IP3 signaling plays an important role in OLFR15-dependent GSIS enhancement
We further examined the pathway downstream from PLC, which is involved in GSIS enhancement. PLC activation reportedly leads to hydrolysis of phosphatidylinositol 4, 5-bisphosphate (PIP2), yielding diacylglycerol (DAG) and IP3, with the latter then binding to the IP3 receptor on the endoplasmic reticulum (ER) and subsequently inducing Ca2+ release from the ER. This induction of Ca2+ release reportedly increases insulin secretion17,23. Therefore, we first examined intracellular Ca2+ concentration ([Ca2+]i) alterations after OA treatment by measuring the fluorescence ratio of F340/F380 derived from Fura-2. As expected, [Ca2+]i was increased by OA treatment in MIN6 cells with a high glucose concentration (Fig. 5a), and this increase in [Ca2+]i was significantly suppressed by treatment with Xestospongin C, an IP3 receptor antagonist21 (Fig. 5b). Furthermore, Xestospongin C treatment blocked the GSIS enhancement induced by OA (Fig. 5c). These findings suggest that the IP3 receptor pathway plays a major role in OLFR15-enhanced GSIS.
Taken together, these observations indicate that the signaling pathway involved in OLFR15-mediated GSIS enhancement is not the Gαolf-cAMP-PKA pathway, but rather the PLC-β1- IP3-dependent pathway.
The olfactory system is known to function mainly in identifying foods, judging their edibility and detecting signals for a variety of social behaviors including the maintenance of territories28. ORs are G protein-coupled receptors (GPCRs) that mediate olfactory sensation as specialized chemo-sensors in ORNs20. OR expression is not, however, restricted to ORNs7,8,29. Since environmental substances obtained from foods also modulate insulin secretion, we speculated that there must be a chemo-sensing system(s), which recognizes the broad variation of available nutrients, in pancreatic β-cells. However, to the best of our knowledge, there are no reports indicating that either the ORs expressed in pancreatic β-cells or ectopic ORs in general have direct effects on insulin secretion. Herein, among ORs whose expressions were detected in pancreatic β-cells, we focused on OLFR15, since OA, which affects insulin secretion in the perfused rat pancreas19, reportedly interacts with OLFR15 in reconstituted 293 T cells18. We showed OA to promote GSIS in three different settings, i.e., isolated pancreatic islets ex vivo, the MIN6 pancreatic β-cell line in vitro and with peroral administration in vivo. In addition, knockdown of OLFR15 almost completely inhibited this OA-induced enhancement of GSIS (Fig. 3c). These results not only indicate that OA is a functional ligand of OLFR15 but also that OLFR15 mediates the insulin secretion-promoting effects of OA. The present results provide the first evidence indicating that an OR, OLFR15, is functionally expressed in pancreatic β-cells as a chemo-sensor, and promotes GSIS, thereby contributing to glucose homeostasis.

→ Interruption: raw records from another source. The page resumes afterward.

/-- The opening leaves nothing written and the whole input to be read (spec/44_pipeline.md R198). -/
theorem compressStart_compressAt (accepted : SessionAccepted s)
    (started : compressStart (acceptCommand .compress s) = .ok u t) :
    CompressAt s.regs.outBase.toNat (sessionBits s.rm s.est 0 (inputSymbols s))
      s.regs.inLen.toNat t := by
  obtain ⟨_, v, opened, ended⟩ := Res.bind_eq_ok.1 started
  have session := WriteSession.of_openWrite opened
  obtain ⟨-, -, rfl⟩ := openWrite_eq_ok.1 opened
  cases ended
  have icur : (s.regs.inBase.setWidth 33).toNat = s.regs.inBase.toNat :=
    BitVec.toNat_setWidth_of_le (by decide)
  exact {
    running := rfl
    op := rfl
    prog := rfl
    left := congrArg (· + s.regs.inLen.toNat) icur
    inside := accepted.input_inside
    apart := fun a from_base before_end => by
      refine (accepted.apart (icur.symm.trans_le from_base) before_end).imp_right ?_
      exact (toNat_outputEnd accepted).trans_le
    written := ⟨[], session.of_eq rfl rfl, by
      rw [inputSymbols_eq_bytesFrom, ← icur]
      rfl⟩ }

/-- A COMPRESS that ended in `Done` has stored the stream of its input (spec/44_pipeline.md R198,
R201), at an aligned base. -/
theorem exec_compress_done (idle : s.pl.state ≠ .running) (ran : exec .compress s = .next t)
    (done : t.pl.state = .done) :
    s.regs.outBase.toNat % 4 = 0 ∧
      StreamStored s.regs.outBase.toNat (sessionBits s.rm s.est 0 (inputSymbols s)) t := by
  obtain ⟨passed, run⟩ := runCommand_done idle ran done
  obtain ⟨accepted, aligned⟩ := sessionCheck_eq_none.1 passed
  obtain ⟨fuel, v, started, rest⟩ :=
    engineRun_settle_done (acceptCommand_state ..) rfl run done
  exact ⟨by simpa [baseMisaligned] using aligned,
    (compressStart_compressAt accepted started).streamStored rest done⟩

end

end Sys2Proof.Machine
end

section
/-! PROOFS. DECOMPRESS of a stream (spec/44_pipeline.md R199): at every symbol the bits the channel
has still to read are the stream of the symbols still to be stored, under the model as it then
stands. -/

namespace Sys2Proof.Machine

/-! ## A read session beside the rest of the state -/

section
variable {s t : State}

/-- What a channel has still to read is a matter of unit BC and of the words between its cursor and
its end (spec/40_bit_channel.md R136). -/
theorem upcomingBits_congr (bc : t.bc = s.bc)
    (mem : ∀ a, s.bc.cursor.toNat ≤ a → a < s.bc.stop.toNat → t.mem.byteAt a = s.mem.byteAt a)
    (skip n : Nat) : upcomingBits t skip n = upcomingBits s skip n := by
  have word (m : Nat) : reloadWord t m = reloadWord s m := by
    unfold reloadWord
    rw [bc]
    split
    · exact Memory.wordAt_congr fun a _ _ => mem a (by omega) (by omega)
    · rfl
  simp only [upcomingBits, upcomingBit, bc, word]

theorem StoredWords.congr {m m' : Memory} {base words : Nat} {bits : List Bool}
    (stored : StoredWords m base bits words)
    (same : ∀ a, base ≤ a → a < base + 4 * words → m'.byteAt a = m.byteAt a) :
    StoredWords m' base bits words := by
  intro j j_lt
  rw [Memory.wordAt_congr fun a _ _ => same a (by omega) (by omega)]
  exact stored j j_lt

end

/-! ## Room in the counts -/

theorem CountsHaveRoom.freqAt_ne {m : Rm} {n : Nat} (room : CountsHaveRoom m (n + 1))
    (x sym : Byte) : (m.freqAt x sym).toNat ≠ 4294967295 := by
  have room_own := room x sym
  omega

/-- A symbol takes the room of one (spec/41_rank_model.md R158). -/
theorem CountsHaveRoom.observed {m : Rm} {n : Nat} (room : CountsHaveRoom m (n + 1))
    (x sym : Byte) : CountsHaveRoom (observed m x sym) n := by
  intro y u
  have room_own := room x sym
  have room_other := room y u
  rw [observed_freqAt]
  split
  · rw [toNat_add_one_of_room (by omega)]
    omega
  · omega

/-! ## One symbol -/

section
variable {s : State}

/-- The state with a byte stored at the output cursor. -/
def State.emitted (s : State) (c : Byte) : State :=
  (s.setMem (s.mem.setByte s.pl.ocur.toNat c)).setPl { s.pl with ocur := s.pl.ocur + 1 }

@[simp] theorem State.emitted_bc (s : State) (c : Byte) : (s.emitted c).bc = s.bc := rfl
@[simp] theorem State.emitted_mem (s : State) (c : Byte) :
    (s.emitted c).mem = s.mem.setByte s.pl.ocur.toNat c := rfl

/-- A rank value there is room for is stored as its symbol and learned (spec/44_pipeline.md
R199). -/
theorem emitSymbol_rankOf {c : Byte} (inverses : MutualInverses s.rm)
    (not_full : (s.rm.freqAt s.pl.ctx c).toNat ≠ 4294967295)
    (room : s.pl.ocur.toNat + 1 ≤ outputEnd s) (inside : outputEnd s ≤ Config.addressSpace) :
    emitSymbol (s.rm.rankOf s.pl.ctx c).toNat s =
      .ok () ((s.emitted c).learned c (s.rm.rankOf s.pl.ctx c).toNat) := by
  have symbol : symbolAt s.pl.ctx (BitVec.ofNat 8 (s.rm.rankOf s.pl.ctx c).toNat) s = c := by
    rw [BitVec.ofNat_toNat, BitVec.setWidth_eq]
    exact inverses.symAt_rankOf s.pl.ctx c
  have stored : memWriteByte s.pl.ocur.toNat c s =
      .ok () (s.setMem (s.mem.setByte s.pl.ocur.toNat c)) :=
    memWriteByte_eq_ok.2 ⟨by omega, rfl⟩
  have rank_lt := (s.rm.rankOf s.pl.ctx c).isLt
  have learnt : learn c (s.rm.rankOf s.pl.ctx c).toNat (s.emitted c) =
      .ok () ((s.emitted c).learned c (s.rm.rankOf s.pl.ctx c).toNat) :=
    learn_eq_ok.2 ⟨not_full, by omega, rfl⟩
  simp only [emitSymbol, symbol, if_neg (Nat.not_lt.2 room)]
  rw [stored, Res.bind_ok]
  exact learnt

/-- Storing a symbol outside what a channel has still to read leaves what comes next. -/
theorem upcomingBits_learned_emitted {c : Byte} {d : Nat}
    (apart : s.pl.ocur.toNat < s.bc.cursor.toNat ∨ s.bc.stop.toNat ≤ s.pl.ocur.toNat)
    (skip n : Nat) : upcomingBits ((s.emitted c).learned c d) skip n = upcomingBits s skip n := by
  have bc : ((s.emitted c).learned c d).bc = s.bc := by simp
  refine upcomingBits_congr bc (fun a from_cursor before_stop => ?_) skip n
  rw [State.learned_mem, State.emitted_mem]
  exact s.mem.byteAt_setByte_other c (by omega)

end

/-! ## The loop -/

/-- DECOMPRESS with `symbols` still to be stored: their stream comes next, the capacity suffices,
and it cannot write where it has still to read. -/
structure DecompressAt (symbols : List Byte) (s : State) : Prop where
  running : s.pl.state = .running
  op : s.pl.op = .decompress
  prog : s.prog = .looping
  ready : ReadReady s
  upcoming : upcomingBits s 0 (sessionBits s.rm s.est s.pl.ctx symbols).length =
    sessionBits s.rm s.est s.pl.ctx symbols
  inverses : MutualInverses s.rm
  counts : CountsHaveRoom s.rm symbols.length
  room : s.pl.ocur.toNat + symbols.length ≤ outputEnd s
  inside : outputEnd s ≤ Config.addressSpace
  apart : ∀ a, s.pl.ocur.toNat ≤ a → a < outputEnd s →
    a < s.bc.cursor.toNat ∨ s.bc.stop.toNat ≤ a

/-- `t` is a completed DECOMPRESS that stored `symbols` from where `s` had come to
(spec/44_pipeline.md R199). -/
structure SymbolsStored (symbols : List Byte) (s t : State) : Prop where
  done : t.pl.state = .done
  err : t.pl.err = s.pl.err
  ocur : t.pl.ocur.toNat = s.pl.ocur.toNat + symbols.length
  outEnd : t.regs.outEnd = t.pl.ocur.setWidth 32
  mem : t.mem = s.mem.setBytes s.pl.ocur.toNat symbols

section
variable {c : Byte} {rest symbols : List Byte} {s : State}

theorem DecompressAt.step (looping : DecompressAt symbols s) :
    engineStep s = settle (decompressSymbol s) := by
  rw [engineStep, looping.op]
  simp only [decompressStep, looping.prog]

/-- The marker ends the session (spec/44_pipeline.md R199). -/
theorem DecompressAt.finish (looping : DecompressAt [] s) :
    ∃ t, decompressSymbol s = .ok () t ∧ SymbolsStored [] s t := by
  have decoded := grdDecode_codeWord looping.ready looping.upcoming
  have mode := (looping.ready.consumed (codeWord s.est.k Config.eosValue).length).left
  have finished : decompressSymbol s =
      decompressFinish (s.consumed (codeWord s.est.k Config.eosValue).length) := by
    rw [decompressSymbol, decoded, Res.bind_ok, if_pos le_rfl]
  rw [finished, decompressFinish, closeRead, inMode_pos _ mode]
  exact ⟨_, rfl, rfl, rfl, rfl, rfl, rfl⟩

/-- The state after the next symbol: its code word consumed, the symbol stored and learned. -/
def State.decompressed (s : State) (c : Byte) : State :=
  ((s.consumed (codeWord s.est.k (s.rm.rankOf s.pl.ctx c).toNat).length).emitted c).learned c
    (s.rm.rankOf s.pl.ctx c).toNat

Incomplete knockdown (about 50%) of OLFR15 almost completely nullified GSIS enhancement. Similar complete inhibition of GPCR-mediated GSIS irrespective of incomplete GPCR knockdown was also reported previously30. In that prior paper, about 50% Gpr40 knockdown completely blocked GSIS induced by long-chain fatty acid treatment in MIN6 cells. In addition, GPR40 signaling was reported to be mediated by the PLC-IP3 pathway31. As demonstrated in the present study, OLFR15 signaling is also mediated by the PLC-IP3 pathway. Taking our present and the previous reports together, when fatty acids function as ligands for GPCRs, there might be a mechanism that is responsible for the threshold in regard to receptor expression. Substantial GPCR levels may be needed to transduce the signals from fatty acids to the PLC-IP3 pathway, and to thereby enhance GSIS, although the precise mechanism remains unknown.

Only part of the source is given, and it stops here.